Beijing (AsiaNews/Agencies) – Vaccinating all poultry raised in China against bird flu "is impossible", experts say. The government announced on 15 November that it will vaccinate all poultry and, at the beginning of this week, it said 60% have already been vaccinated. At the moment, there are 5.2 billion chickens in breeding farms and 14 billion will be bred over one year.

Experts have highlighted considerable technical problems. Above all, "the problem is it takes so many people to implement the programme across such immense territory," said Leon Russell, president of the World Veterinary Association. "It is not possible to provide medicine with the feed as this does not work on birds. And even if it did, the residue would contaminate the poultry meat and make it dangerous to consume."

Chinese television has shown workers spraying whole coops at a time, but the Food and Agriculture Organisation (FAO) said it had not heard of cases where this method had proven effective. Each and every bird must be injected with the vaccine.

Using an automatic injector, "each person can vaccinate about 600 an hour", said J.J. Giambrone, professor of poultry health at Auburn University in Alabama. However, he added, even if China has plenty of cheap labour available, "vaccinating 14 billion birds in the field by hand would be almost impossible."

Another difficulty is that 70% of Chinese poultry is raised in backyard farms spread across the territory.

In Vietnam too, the government started to vaccinate poultry in September. There are around 220 million birds and the authorities said that within a short time, vaccination would be completed in 58 out of 64 provinces. Hoang Dang Huyen, head of the Animal Health Department in Bac Giang province, said veterinarians visit households with more than 200 poultry for vaccination, while people with fewer fowl have to travel to an agreed location.

Another obstacle is the timing and costs involved in producing the necessary vaccines. China said it could produce 100 million doses of the vaccine per day, a claim which Giambrone dismissed as "nearly impossible". He said the vaccines are made in specific pathogen free (SPF) eggs, but there are not enough SPF eggs in the world to produce that much vaccine. If China is using regular hatching eggs, they "may be contaminated with bacteria and viruses," and this means they run the "risk [of] contaminating all their poultry flocks".

The use of fake vaccines is a widespread problem in China.
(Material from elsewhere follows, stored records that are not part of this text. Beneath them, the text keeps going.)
-- ==== Sys2Proof/Decode.lean ====
section
/-! DEFINITION. The decoder: a total function from a word to an instruction or to the low bit of the field that fails
(R70 to R91), the checks of each instruction's fields, and the encoder. -/

namespace Sys2Proof

/-- The fields of format V3, read from a word. -/
def V3.ofWord (w : W64) : V3 where
  pred := w.extractLsb' 52 4
  pneg := w.extractLsb' 51 1
  d := w.extractLsb' 43 8
  a := w.extractLsb' 35 8
  b := w.extractLsb' 27 8
  c := w.extractLsb' 19 8
  ty := w.extractLsb' 15 4
  rnd := w.extractLsb' 12 3
  sat := w.extractLsb' 11 1
  md := w.extractLsb' 5 6
  sub := w.extractLsb' 0 5

/-- The word with major opcode op and these fields. -/
def V3.toWord (op : Byte) (f : V3) : W64 :=
  op ++ f.pred ++ f.pneg ++ f.d ++ f.a ++ f.b ++ f.c ++ f.ty ++ f.rnd ++ f.sat ++ f.md ++ f.sub

/-- The fields of format VI, read from a word. -/
def VI.ofWord (w : W64) : VI where
  pred := w.extractLsb' 52 4
  d := w.extractLsb' 44 8
  a := w.extractLsb' 36 8
  ty := w.extractLsb' 32 4
  imm := w.extractLsb' 0 32

/-- The word with major opcode op and these fields. -/
def VI.toWord (op : Byte) (f : VI) : W64 :=
  op ++ f.pred ++ f.d ++ f.a ++ f.ty ++ f.imm

/-- The fields of format S3, read from a word. -/
def S3.ofWord (w : W64) : S3 where
  d := w.extractLsb' 50 6
  a := w.extractLsb' 44 6
  b := w.extractLsb' 38 6
  c := w.extractLsb' 32 6
  ty := w.extractLsb' 28 4
  fn := w.extractLsb' 24 4
  sat := w.extractLsb' 23 1
  f1 := w.extractLsb' 17 6
  f2 := w.extractLsb' 11 6
  rsv := w.extractLsb' 0 11

/-- The word with major opcode op and these fields. -/
def S3.toWord (op : Byte) (f : S3) : W64 :=
  op ++ f.d ++ f.a ++ f.b ++ f.c ++ f.ty ++ f.fn ++ f.sat ++ f.f1 ++ f.f2 ++ f.rsv

/-- The fields of format SI, read from a word. -/
def SI.ofWord (w : W64) : SI where
  d := w.extractLsb' 50 6
  a := w.extractLsb' 44 6
  fn := w.extractLsb' 40 4
  imm := w.extractLsb' 0 40

/-- The word with major opcode op and these fields. -/
def SI.toWord (op : Byte) (f : SI) : W64 :=
  op ++ f.d ++ f.a ++ f.fn ++ f.imm

/-- The fields of format FB, read from a word. -/
def FB.ofWord (w : W64) : FB where
  hint := w.extractLsb' 54 2
  s := w.extractLsb' 48 6
  p := w.extractLsb' 44 4
  pneg := w.extractLsb' 43 1
  cond := w.extractLsb' 40 3
  rsv := w.extractLsb' 32 8
  off := w.extractLsb' 0 32

/-- The word with major opcode op and these fields. -/
def FB.toWord (op : Byte) (f : FB) : W64 :=
  op ++ f.hint ++ f.s ++ f.p ++ f.pneg ++ f.cond ++ f.rsv ++ f.off

/-- The fields of format FM, read from a word. -/
def FM.ofWord (w : W64) : FM where
  pred := w.extractLsb' 52 4
  d := w.extractLsb' 44 8
  sb := w.extractLsb' 38 6
  vx := w.extractLsb' 32 6
  scale := w.extractLsb' 30 2
  width := w.extractLsb' 28 2
  scope := w.extractLsb' 24 4
  cache := w.extractLsb' 22 2
  off := w.extractLsb' 0 22

/-- The word with major opcode op and these fields. -/
def FM.toWord (op : Byte) (f : FM) : W64 :=
  op ++ f.pred ++ f.d ++ f.sb ++ f.vx ++ f.scale ++ f.width ++ f.scope ++ f.cache ++ f.off

/-- The fields of format MA, read from a word. -/
def MA.ofWord (w : W64) : MA where
  pred := w.extractLsb' 52 4
  d := w.extractLsb' 44 8
  sb := w.extractLsb' 38 6
  vx := w.extractLsb' 32 6
  scale := w.extractLsb' 30 2
  width := w.extractLsb' 28 2
  scope := w.extractLsb' 24 4
  ord := w.extractLsb' 22 2
  aop := w.extractLsb' 18 4
  off := w.extractLsb' 0 18

/-- The word with major opcode op and these fields. -/
def MA.toWord (op : Byte) (f : MA) : W64 :=
  op ++ f.pred ++ f.d ++ f.sb ++ f.vx ++ f.scale ++ f.width ++ f.scope ++ f.ord ++ f.aop ++ f.off

/-- The fields of format FT, read from a word. -/
def FT.ofWord (w : W64) : FT where
  pred := w.extractLsb' 52 4
  d := w.extractLsb' 44 8
  h := w.extractLsb' 38 6
  i := w.extractLsb' 32 6
  j := w.extractLsb' 24 8
  ty := w.extractLsb' 20 4
  mode := w.extractLsb' 18 2
  lvl := w.extractLsb' 17 1
  b := w.extractLsb' 11 6
  imm := w.extractLsb' 0 11

/-- The word with major opcode op and these fields. -/
def FT.toWord (op : Byte) (f : FT) : W64 :=
  op ++ f.pred ++ f.d ++ f.h ++ f.i ++ f.j ++ f.ty ++ f.mode ++ f.lvl ++ f.b ++ f.imm

/-- The fields of format FX, read from a word. -/
def FX.ofWord (w : W64) : FX where
  pred := w.extractLsb' 52 4
  ad := w.extractLsb' 50 2
  as_ := w.extractLsb' 48 2
  va := w.extractLsb' 40 8
  vb := w.extractLsb' 32 8
  sh := w.extractLsb' 26 6
  km1 := w.extractLsb' 21 5
  wf := w.extractLsb' 17 4
  vs := w.extractLsb' 9 8
  bsel := w.extractLsb' 7 2
  rnd := w.extractLsb' 4 3
  adv := w.extractLsb' 3 1
  sat := w.extractLsb' 2 1
  osc := w.extractLsb' 1 1
  rsv := w.extractLsb' 0 1

/-- The word with major opcode op and these fields. -/
def FX.toWord (op : Byte) (f : FX) : W64 :=
  op ++ f.pred ++ f.ad ++ f.as_ ++ f.va ++ f.vb ++ f.sh ++ f.km1 ++ f.wf ++ f.vs ++ f.bsel ++ f.rnd ++ f.adv ++ f.sat ++ f.osc ++ f.rsv

/-- The fields of format FK, read from a word. -/
def FK.ofWord (w : W64) : FK where
  pred := w.extractLsb' 52 4
  vd := w.extractLsb' 44 8
  va := w.extractLsb' 36 8
  sa := w.extractLsb' 30 6
  sb := w.extractLsb' 24 6
  mode := w.extractLsb' 20 4
  imm := w.extractLsb' 0 20

/-- The word with major opcode op and these fields. -/
def FK.toWord (op : Byte) (f : FK) : W64 :=
  op ++ f.pred ++ f.vd ++ f.va ++ f.sa ++ f.sb ++ f.mode ++ f.imm

/-- The fields of format FY, read from a word. -/
def FY.ofWord (w : W64) : FY where
  d := w.extractLsb' 50 6
  a := w.extractLsb' 44 6
  b := w.extractLsb' 38 6
  scope := w.extractLsb' 34 4
  fn := w.extractLsb' 30 4
  cls1 := w.extractLsb' 24 6
  cls2 := w.extractLsb' 18 6
  ord := w.extractLsb' 16 2
  imm := w.extractLsb' 0 16

/-- The word with major opcode op and these fields. -/
def FY.toWord (op : Byte) (f : FY) : W64 :=
  op ++ f.d ++ f.a ++ f.b ++ f.scope ++ f.fn ++ f.cls1 ++ f.cls2 ++ f.ord ++ f.imm

/-! ## Type codes and register fields (R25, R66, R67, R132) -/

/-- Set W: .i32 and .n32. -/
def tyW (t : BitVec 4) : Bool := t == 2 || t == 6
/-- Set H: .i16 and .n16. -/
def tyH (t : BitVec 4) : Bool := t == 1 || t == 5
/-- Set B: .i8 and .n8. -/
def tyB (t : BitVec 4) : Bool := t == 0 || t == 4
/-- Set L: .i64 and .n64. -/
def tyL (t : BitVec 4) : Bool := t == 3 || t == 7
/-- Set F: .f32, .f16 and .bf16. -/
def tyF (t : BitVec 4) : Bool := t == 8 || t == 9 || t == 10
/-- Sets W and H. -/
def tyWH (t : BitVec 4) : Bool := tyW t || tyH t
/-- Sets W and L. -/
def tyWL (t : BitVec 4) : Bool := tyW t || tyL t
/-- Sets W, H and L. -/
def tyWHL (t : BitVec 4) : Bool := tyW t || tyH t || tyL t
/-- The signed types of vabs and vneg (R136). -/
def tyS (t : BitVec 4) : Bool := t == 1 || t == 2 || t == 3
/-- Sets M and L. -/
def tyML (t : BitVec 4) : Bool := tyW t || tyH t || tyF t || tyL t
/-- The types of vli (R141). -/
def liTy (t : BitVec 4) : Bool := tyW t || tyH t || tyF t
/-- The types of S3: .i64 and .n64 (R73). -/
def sTy (t : BitVec 4) : Bool := t == 3 || t == 7
/-- 64-bit types. -/
def is64 (t : BitVec 4) : Bool := t == 3 || t == 7
/-- Floating-point type codes 0x8 to 0xC. -/
def isFl (t : BitVec 4) : Bool := 8 ≤ t.toNat && t.toNat ≤ 12
/-- Width of a type in bits (R25); .t5 counts 8 bits for 5 elements and is not a width of one element. -/
def tyBits (t : BitVec 4) : Nat :=
  match t.toNat with
  | 0 => 8 | 1 => 16 | 2 => 32 | 3 => 64 | 4 => 8 | 5 => 16 | 6 => 32 | 7 => 64
  | 8 => 32 | 9 => 16 | 10 => 16 | 11 => 8 | 12 => 8 | 13 => 4 | 14 => 2 | _ => 8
Du Qingling, Agriculture Minister, warned this month that "the use of fake and shoddy vaccines will result in a disaster" and that only the use of certified vaccines can provide immunity to the virus.

It has been observed that in the case of outbreaks of infection, China prefers to cull birds at risk rather than to vaccinate them. So far, according to the government, more than 21.1 million birds have been culled. This leads one to believe that vaccinations are either still incomplete or else not easily applicable. Said Russell: "The best thing is to stop the spread by destroying the flocks that have bird flu."

Meanwhile, despite the vaccination campaign, new outbreaks of infection are practically a daily occurrence now. Today, the Agriculture Minister reported another three in the northern regions of Xinjiang and Ningxia and in the southern province of Yunnan. Poulty within a 3km radius were culled, more than 8,000 birds in Xinjiang, 99,400 in Yunnan and 66,800 in Ningxia. Live poultry markets in Guangzhou and in Urumqi have been shut down, and Shanghai is expected to follow suit within days. The municipal government of Shanghai has ordered all hospitals to pinpoint and to monitor all patients with high fever. In Beijing, all those with temperature higher than 37,5 degrees Centrigrade are placed under observation.